Data for this task ->
/-! ### Destinations -/

/-- Where element i of D goes: word addresses (memory or long registers), none for a chain port; or a fault (R68, R70, R84, R94). -/
def dstEl (s : State) (p : Nat) (r : VRun) (x : Option VIx) (i : Nat) : Except VFlt (List Nat) :=
  match r.caps.d with
  | .long f _ dbl => .ok (longEl p f dbl i)
  | .str d _ =>
    let chk : List Nat → Except VFlt (List Nat) := fun as => match vCheckAll s r.ent.org true 0 as with | some f => .error f | none => .ok as
    if d.mode = 2 then
      if d.len ≤ i then .error ⟨vcSTREAM_LEN, 0, 0⟩ else
      match x with
      | some (.ok x) => chk (elWords d.dbl (toBits 36 ((d.base : Int) + sext 36 x * d.stride)))
      | some (.bad f) => .error f
      | none => .ok []
    else if d.len ≤ i then .error ⟨vcSTREAM_LEN, 0, sdAddr d i⟩
    else
      let v := veI r.ent
      let top := elWords d.dbl (sdAddr d i)
      if v.op = 0x043 then chk (top ++ elWords d.dbl (sdAddr d i + 2 ^ (v.mod % 32 + 1))) else chk top
  | _ => .ok []
/-- Word writes of a value at addresses, lowest first. -/
def wrList : List Nat → Nat → List (Nat × Word)
  | [], _ => []
  | a :: as, v => (a, mkW v) :: wrList as (v / 2 ^ 36)
/-- Whether writes of D are of the owner class (R54). -/
def dstOwn (r : VRun) : Bool := match r.caps.d with | .str d _ => (veI r.ent).planned && decide (d.mode ≠ 2) | _ => false
/-- Words of an element pushed into a chain port. -/
def chWide (v : VI) : Nat := if (vDbl v.op v.typ v.mod 0).getD false then 2 else 1
/-- Put a group's results where they need no bank (long registers, chain port) and raise their flags (R34, R99). -/
def wrOuts (s : State) (p : Nat) (r : VRun) (os : List VOut) : State :=
  os.foldl (fun s o =>
    let s := (o.wr.filter (fun e => decide (s.cfg.part.streamWords ≤ e.1))).foldl (fun s e => wr s e.1 e.2) s
    let s := match o.ch, capChain r.caps.d with
      | some v, some n => modPair s n true fun x => { x with fifo := x.fifo ++ [(v, chWide (veI r.ent))], pushed := x.pushed + 1 }
      | _, _ => s
    stick s (R.vpARF p) o.fl.toNat) s
/-- The Stream Memory writes of a group's results, in element order. -/
def outReqs (s : State) (r : VRun) (os : List VOut) : List VReq :=
  os.flatMap fun o => (o.wr.filter (fun e => decide (e.1 < s.cfg.part.streamWords))).map fun e =>
    ⟨dstOwn r, e.1, vKey 0 o.i 0, some e.2⟩

/-! ### One element, one group -/

/-- The element of an operand that place i of the instruction reads: in a row instruction the one its row and term name (R127, R128), with
none where VBAND clips the term. -/
def rowSrc (r : VRun) (i : Nat) : Option (Nat × Nat) :=
  let v := veI r.ent
  let cs := capScal r.caps.c
  let w := vRowW v.op v.mod cs
  if v.op = 0x041 then
    let e := bandE cs (i / w) (i % w)
    let short := match r.caps.a with | .str d _ => decide (d.len ≤ i) | _ => false
    if short = false ∧ (e < 0 ∨ (bandCap r.caps.b : Int) ≤ e) then none else some (i, e.toNat)
  else some (i % w, 0)
/-- What element i (place j in its group) reads: operand, index, element of the operand, in operand order. -/
def elSrcs (r : VRun) (j i : Nat) : List (Nat × VCap × Option VIx × Nat) :=
  let v := veI r.ent
  if vKind v.op = .row then
    match rowSrc r i with
    | none => []
    | some (a, b) => (1, r.caps.a, none, a) :: (if v.op = 0x041 then [(2, r.caps.b, none, b)] else [])
  else [(1, r.caps.a, r.ixA[j]?, i), (2, r.caps.b, r.ixB[j]?, i), (3, r.caps.c, none, i)]
/-- The reads of an element's operands, up to the first that meets a fault; whether none does. -/
def elReqs (s : State) (r : VRun) (i : Nat) : List (Nat × VCap × Option VIx × Nat) → List VReq × Bool
  | [] => ([], true)
  | (oper, c, x, e) :: l =>
    match srcWords s r oper c x e with
    | .error _ => ([], false)
    | .ok (own, as) =>
      let k := elReqs s r i l
      ((List.range as.length).map (fun j => ⟨own, as.getD j 0, vKey oper i j, none⟩) ++ k.1, k.2)
/-- The source reads of a group's elements, up to the first that meets a fault (R57, R99). -/
def srcReqs (s : State) (r : VRun) : Nat → List Nat → List VReq
  | _, [] => []
  | j, i :: is =>
    let k := elReqs s r i (elSrcs r j i)
    if k.2 then k.1 ++ srcReqs s r (j + 1) is else k.1

/-- Element i (place j in its group) of an element-wise operation: its output, or its fault (R83, R116, R122, R123, R130). An index of a
scatter destination is read in the cycle of its group's source reads: R95 times only the index reads of sources (log entry 35). -/
def elemOut (s : State) (p : Nat) (r : VRun) (j i : Nat) : Except VFlt VOut :=
  let v := veI r.ent
  let rm := viRm v r.drm
  let pick : Nat → VCap → List VIx → Except VFlt Nat := fun oper c l => srcEl s p r oper c (l[j]?) j i i
  let fin : List Nat → Arf → Except VFlt VOut := fun vals fl =>
    match dstEl s p r ((capIx r.caps.d).map (fun ix => ixVal s r 0 ix i)) i with
    | .error f => .error f
    | .ok as =>
      let n := as.length / max 1 vals.length
      let wr := (List.range vals.length).flatMap fun k => wrList ((as.drop (n * k)).take n) (vals.getD k 0)
      .ok ⟨i, wr, (capChain r.caps.d).map (fun _ => vals.headD 0), fl⟩
  if vKind v.op = .qget then
    match r.caps.a with
    | .str d _ =>
      match pick 1 r.caps.a r.ixA with
      | .error f => .error f
      | .ok xt =>
        match pick 2 r.caps.b r.ixB with
        | .error f => .error f
        | .ok b =>
          let q := (slotQ d (r.ixA[j]?) i).toOption.getD 0
          match vqget v.mod (d.w3 % 2 ^ 35) r.refTag (xt % 2 ^ 36) (xt / 2 ^ 36) b (decide (xt / 2 ^ 36 = 0) && !s.fld.tagZero.contains q) with
          | none => .error ⟨vcQSTALE, 1, q⟩
          | some y => fin [y] 0#7
    | _ => .ok ⟨i, [], none, 0#7⟩
  else
    match pick 1 r.caps.a r.ixA with
    | .error f => .error f
    | .ok a =>
      match pick 2 r.caps.b r.ixB with
      | .error f => .error f
      | .ok b =>
        if v.op = 0x043 then
          let t := (i % 2 ^ (v.mod % 32)) * 2 ^ (v.mod / 32 % 32)
          let w := match r.caps.c with | .long f _ dbl => wordsVal s (longEl p f dbl t) | _ => 0
          let y := vFly v rm a b w
          fin [y.1.1, y.1.2] y.2
        else
          match pick 3 r.caps.c [] with
          | .error f => .error f
          | .ok c => let y := vLane v rm i a b c; fin [y.1] y.2

/-- Elements of a group in order until one faults: outputs, and the fault with its element. -/
def elemGroup (s : State) (p : Nat) (r : VRun) : Nat → List Nat → List VOut × Option (Nat × VFlt)
  | _, [] => ([], none)
  | j, i :: is =>
    match elemOut s p r j i with
    | .error f => ([], some (i, f))
    | .ok o => let k := elemGroup s p r (j + 1) is; (o :: k.1, k.2)

/-- The elements of a reduction's group: index, a, b; and the fault met (R124). -/
def redEls (s : State) (p : Nat) (r : VRun) : Nat → List Nat → List (Nat × Nat × Nat) × Option (Nat × VFlt)
  | _, [] => ([], none)
  | j, i :: is =>
    match srcEl s p r 1 r.caps.a (r.ixA[j]?) j i i with
    | .error f => ([], some (i, f))
    | .ok a =>
      match srcEl s p r 2 r.caps.b (r.ixB[j]?) j i i with
      | .error f => ([], some (i, f))
      | .ok b => let k := redEls s p r (j + 1) is; ((i, a, b) :: k.1, k.2)

/-- One element of a row instruction (R127 to R129): the run with its sum, the row's output where it is complete, or the fault. -/
def rowEl (s : State) (p : Nat) (r : VRun) (i : Nat) : VRun × Option VOut × Option VFlt :=
  let v := veI r.ent
  let rm := viRm v r.drm
  let w := vRowW v.op v.mod (capScal r.caps.c)
  let row := i / w
  let k := i % w
  let dbl := match r.caps.d with | .str d _ => d.dbl | _ => false
  let r := if k = 0 then { r with acc := 0, accFl := 0#7 } else r
  match (if k = 0 ∨ i = r.k0 then dstEl s p r none row else .ok []) with
  | .error f => (r, none, some f)
  | .ok _ =>
    let fin := fun (q : Nat × Arf) =>
      let r := { r with acc := q.1, accFl := r.accFl ||| q.2 }
      if k + 1 = w then
        let y := rowResult v dbl r.acc
        match dstEl s p r none row with
        | .error f => (r, none, some f)
        | .ok as => (r, some ⟨i - k, wrList as y.1, none, r.accFl ||| y.2⟩, none)
      else (r, none, none)
    match rowSrc r i with
    | none => fin (r.acc, 0#7)
    | some (ea, eb) =>
      match srcEl s p r 1 r.caps.a none 0 i ea with
      | .error f => (r, none, some f)
      | .ok a =>
        if v.op = 0x041 then
          match srcEl s p r 2 r.caps.b none 0 i eb with
          | .error f => (r, none, some f)
          | .ok b => fin (rowAcc v rm r.acc a b)
        else if row < v.mod % 64 + 1 then
          let plus := match r.caps.b with | .str d _ => chipAt s r d ((k : Int) - row) | _ => true
          fin (rowChip v rm r.acc a plus)
        else fin (rowAcc v rm r.acc a a)
/-- The elements of a group of a row instruction. -/
def rowGroup (s : State) (p : Nat) (r : VRun) : List Nat → List VOut → VRun × List VOut × Option (Nat × VFlt)
  | [], os => (r, os, none)
  | i :: is, os =>
    match rowEl s p r i with
    | (r, _, some f) => (r, os, some (i, f))
    | (r, o, none) => rowGroup s p r is (os ++ o.toList)

/-- The elements of the group that is read: a chain partner's end may cut it short (R87, R102). A reduction folds part of a group only
where its partner's abort ends it inside one (log entry 35). -/
def vEls (r : VRun) : List Nat :=
  let l := grpEls r.k0 (veI r.ent).n r.gi
  match r.cut with
  | none => l
  | some (k, f) => if vKind (veI r.ent).op = .red ∧ f.cause ≠ vcCHAIN_ABORT then [] else l.filter (fun i => decide (i < k))
/-- Compute the group whose sources have been read (R95, R99, R114, R124 to R130). D of a reduction is checked with its first group, and a
failure faults that group's first element: R99 does not say which element D's fault belongs to (log entry 35). -/
def vCompute (s : State) (p : Nat) (r : VRun) : VRun :=
  let v := veI r.ent
  let els := vEls r
  let n := grpHi v.n r.gi - grpLo r.k0 r.gi
  let next := { r with gi := r.gi + 1, ixA := r.ixA.drop n, ixB := r.ixB.drop n, flt := r.cut }
  match vKind v.op with
  | .red =>
    match (if r.gi = r.k0 / 16 then dstEl s p r none 0 else .ok []) with
    | .error f => { next with flt := some (grpLo r.k0 r.gi, f) }
    | .ok _ =>
      let k := redEls s p r 0 els
      if k.2.isSome then { next with flt := k.2 }
      else if els = [] then next
      else
        let g := redGroup v (viRm v r.drm) r.part k.1
        { next with part := g.1, accFl := r.accFl ||| g.2, partB := r.part, accFlB := r.accFl }
  | .row =>
    let k := rowGroup s p r els []
    { next with acc := k.1.acc, accFl := k.1.accFl, outs := r.outs ++ [k.2.1], flt := k.2.2.or r.cut }
  | _ =>
    let k := elemGroup s p r 0 els
    { next with outs := r.outs ++ [k.1], flt := k.2.or r.cut }
/-- The elements of a group leave the chain ports they came from. -/
def chPop (s : State) (r : VRun) : State :=
  let n := (vEls r).length
  (srcChains r.caps).foldl (fun s c => modPair s c false fun x => { x with fifo := x.fifo.drop n, taken := x.taken + n }) s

Requirement ->
From the records above, transcribe exactly the run of lines that opens with the line holding "match (if k" and closes with the line holding "match dstEl s p r none row with", both included.

Answer box ->
  match (if k = 0 ∨ i = r.k0 then dstEl s p r none row else .ok []) with
  | .error f => (r, none, some f)
  | .ok _ =>
    let fin := fun (q : Nat × Arf) =>
      let r := { r with acc := q.1, accFl := r.accFl ||| q.2 }
      if k + 1 = w then
        let y := rowResult v dbl r.acc
        match dstEl s p r none row with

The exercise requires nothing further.